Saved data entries
———
-- ==== Sys2Proof/Machine/Port.lean ====
section
/-! DEFINITION. The host port (10_state.md R20-R41; 20_memory.md R60-R76), the engine's turn, and what each item of the
input list does. -/

namespace Sys2Proof.Machine

/-! ## The register map -/

/-- Byte offsets from BASE (10_state.md R20). -/
def Reg.offset : Reg → Nat
  | .id => 0x000
  | .capSyms => 0x004
  | .capBytes => 0x008
  | .ctrl => 0x00C
  | .status => 0x010
  | .cmd => 0x014
  | .arg0 => 0x018
  | .arg1 => 0x01C
  | .res0 => 0x020
  | .res1 => 0x024
  | .res2 => 0x028
  | .errcode => 0x02C
  | .einfo0 => 0x030
  | .einfo1 => 0x034
  | .nsym => 0x038
  | .total => 0x03C
  | .bitlen => 0x040
  | .rdptr => 0x044
  | .nodes => 0x048

/-- The column "busy-stable" (10_state.md R20, R36). -/
def Reg.busyStable : Reg → Bool
  | .id | .capSyms | .capBytes | .ctrl | .status | .cmd | .arg0 | .arg1 => true
  | .res0 | .res1 | .res2 | .errcode | .einfo0 | .einfo1 | .nsym | .total | .bitlen | .rdptr | .nodes => false

/-- Every register of the map. -/
def Reg.all : List Reg :=
  [.id, .capSyms, .capBytes, .ctrl, .status, .cmd, .arg0, .arg1, .res0, .res1, .res2] ++
  [.errcode, .einfo0, .einfo1, .nsym, .total, .bitlen, .rdptr, .nodes]

/-- What an offset names (10_state.md R20; 20_memory.md R60, R62, R63). -/
def portTarget (off : Nat) : PortTarget :=
  if 0x1000 ≤ off then .window ((off - 0x1000) / 4)
  else
    match Reg.all.find? (fun r => r.offset == off) with
    | some r => .reg r
    | none => .reserved

/-- The offset a bus address has in a block placed at BASE; none if the address is not in the block's aperture
(20_memory.md R60, R69; log 5). -/
def busOffset (c : Params) (base addr : Nat) : Option Nat :=
  if base ≤ addr ∧ addr < base + c.aperture then some (addr - base) else none

/-- ID, the ASCII bytes of HUF1 (10_state.md R21). -/
def idValue : Word := 0x48554631#32

/-! ## Host reads -/

/-- What a read of a register returns (10_state.md R21-R29). -/
def State.regValue (s : State) : Reg → Word
  | .id => idValue
  | .capSyms => word s.cfg.symCap
  | .capBytes => word s.cfg.pbufBytes
  | .ctrl => s.ctrlWord
  | .status => s.statusWord
  | .cmd => 0#32
  | .arg0 => s.arg0
  | .arg1 => s.arg1
  | .res0 => s.res0
  | .res1 => s.res1
  | .res2 => s.res2
  | .errcode => s.errcode
  | .einfo0 => s.einfo0
  | .einfo1 => s.einfo1
  | .nsym => word s.ft.length
  | .total => s.total
  | .bitlen => word s.bitlen
  | .rdptr => word s.rdptr
  | .nodes => word s.nodes.length

/-- What a read of a port target returns while BUSY = 0 (20_memory.md R62, R63). -/
def State.targetValue (s : State) : PortTarget → Word
  | .reg r => s.regValue r
  | .window m => s.windowWord m
  | .reserved => 0#32

/-- Whether a target's read returns its defined value while BUSY = 1 (10_state.md R36; 20_memory.md R62). -/
def PortTarget.busyStable : PortTarget → Bool
  | .reg r => r.busyStable
  | .window _ => false
  | .reserved => false

/-- A read returns v to the host and changes nothing of the block (20_memory.md R70). -/
def State.replyWith (s : State) (v : Word) : State := { s with env := { s.env with reply := some v } }

/-- An unspecified read returns the next free value (10_state.md R36; log 7). -/
def State.replyDraw (s : State) : State :=
  { s with env := { s.env with reply := some (Config.busyRead s.env.draws), draws := s.env.draws + 1 } }

/-- An admitted host read of a port target (10_state.md R36; 20_memory.md R62, R63, R70). -/
def State.hostRead (s : State) (tgt : PortTarget) : State :=
  if s.busy && !tgt.busyStable then s.replyDraw else s.replyWith (s.targetValue tgt)

/-! ## Host writes -/

/-- A host write to a register while BUSY = 0 (10_state.md R38). -/
def State.writeReg (s : State) (v : Word) : Reg → State
  | .ctrl => s.writeCtrl v
  | .status => s.writeStatus v
  | .cmd => s.acceptCommand v
  | .arg0 => { s with arg0 := v }
  | .arg1 => { s with arg1 := v }
  | .id | .capSyms | .capBytes | .res0 | .res1 | .res2 | .errcode | .einfo0 | .einfo1 => s
  | .nsym | .total | .bitlen | .rdptr | .nodes => s

/-- A host write to a port target while BUSY = 0 (10_state.md R38; 20_memory.md R62, R63). -/
def State.writeTarget (s : State) (v : Word) : PortTarget → State
  | .reg r => s.writeReg v r
  | .window m => s.writeWindow m v
  | .reserved => s

/-- An admitted host write of a port target: dropped with WOB set while BUSY = 1 (10_state.md R37, R38). -/
def State.hostWrite (s : State) (tgt : PortTarget) (v : Word) : State :=
  if s.busy then s.dropWrite else s.writeTarget v tgt

/-! ## The engine's turn and the input list -/

/-- A host access: stuck during a hardware reset or if the port does not admit it (20_memory.md R61;
70_reset_and_hazards.md R251; logs 9, 10). -/
def hostAccess (s : State) (off width : Nat) (effect : PortTarget → State) : StepResult :=
  if s.resetHeld then .fault .accessDuringReset
  else if admitted s.cfg off width then .next (effect (portTarget off))
  else .fault .accessNotAdmitted

/-- The engine performs a command word (10_state.md R40; 30_encoding.md R92). -/
def performWord (w : Word) (s : State) : StepResult :=
  match decode w with
  | .ok i => exec i s
  | .error _ => execIllegal w s

/-- The engine's turn: enabled exactly when a command is pending; else the block is idle and keeps its state
(10_state.md R40; 60_exceptions.md R237; log 2). -/
def engineTurn (s : State) : StepResult :=
  match s.pending with
  | some w => performWord w s
  | none => .next s

/-- What one item of the input list does (20_memory.md R70, R71; log 1). -/
def takeInput (s : State) : Input → StepResult
  | .engine => engineTurn s
  | .read off width => hostAccess s off width (fun tgt => s.hostRead tgt)
  | .write off width v => hostAccess s off width (fun tgt => s.hostWrite tgt v)
  | .assertReset => .next s.hardReset
  | .releaseReset => .next { s with resetHeld := false }

/-- The input list without its first item. -/
def State.withInputs (s : State) (l : List Input) : State := { s with env := { s.env with inputs := l } }

/-- One step of the machine: the next item of the input list, or, when the list is empty, the engine's turn
(logs 1, 3). -/
def stepOnce (s : State) : StepResult :=
  match s.env.inputs with
  | [] => engineTurn s
  | x :: rest => takeInput (s.withInputs rest) x

/-- The command word w accepted, no hardware reset held, and the engine's turn next (10_state.md R41; log 15). -/
def State.withCommand (s : State) (w : Word) : State :=
  { (s.acceptCommand w).withInputs (.engine :: s.env.inputs) with resetHeld := false }

end Sys2Proof.Machine
end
———
» Task:
Using the data above, transcribe the lines that run from the line with "30_encoding.md R92). -/" to the line with "(logs 1, 3). -/", both ends kept, and output nothing else.

» Answer space:
/-- The engine performs a command word (10_state.md R40; 30_encoding.md R92). -/
def performWord (w : Word) (s : State) : StepResult :=
  match decode w with
  | .ok i => exec i s
  | .error _ => execIllegal w s

/-- The engine's turn: enabled exactly when a command is pending; else the block is idle and keeps its state
(10_state.md R40; 60_exceptions.md R237; log 2). -/
def engineTurn (s : State) : StepResult :=
  match s.pending with
  | some w => performWord w s
  | none => .next s

/-- What one item of the input list does (20_memory.md R70, R71; log 1). -/
def takeInput (s : State) : Input → StepResult
  | .engine => engineTurn s
  | .read off width => hostAccess s off width (fun tgt => s.hostRead tgt)
  | .write off width v => hostAccess s off width (fun tgt => s.hostWrite tgt v)
  | .assertReset => .next s.hardReset
  | .releaseReset => .next { s with resetHeld := false }

/-- The input list without its first item. -/
def State.withInputs (s : State) (l : List Input) : State := { s with env := { s.env with inputs := l } }

/-- One step of the machine: the next item of the input list, or, when the list is empty, the engine's turn
(logs 1, 3). -/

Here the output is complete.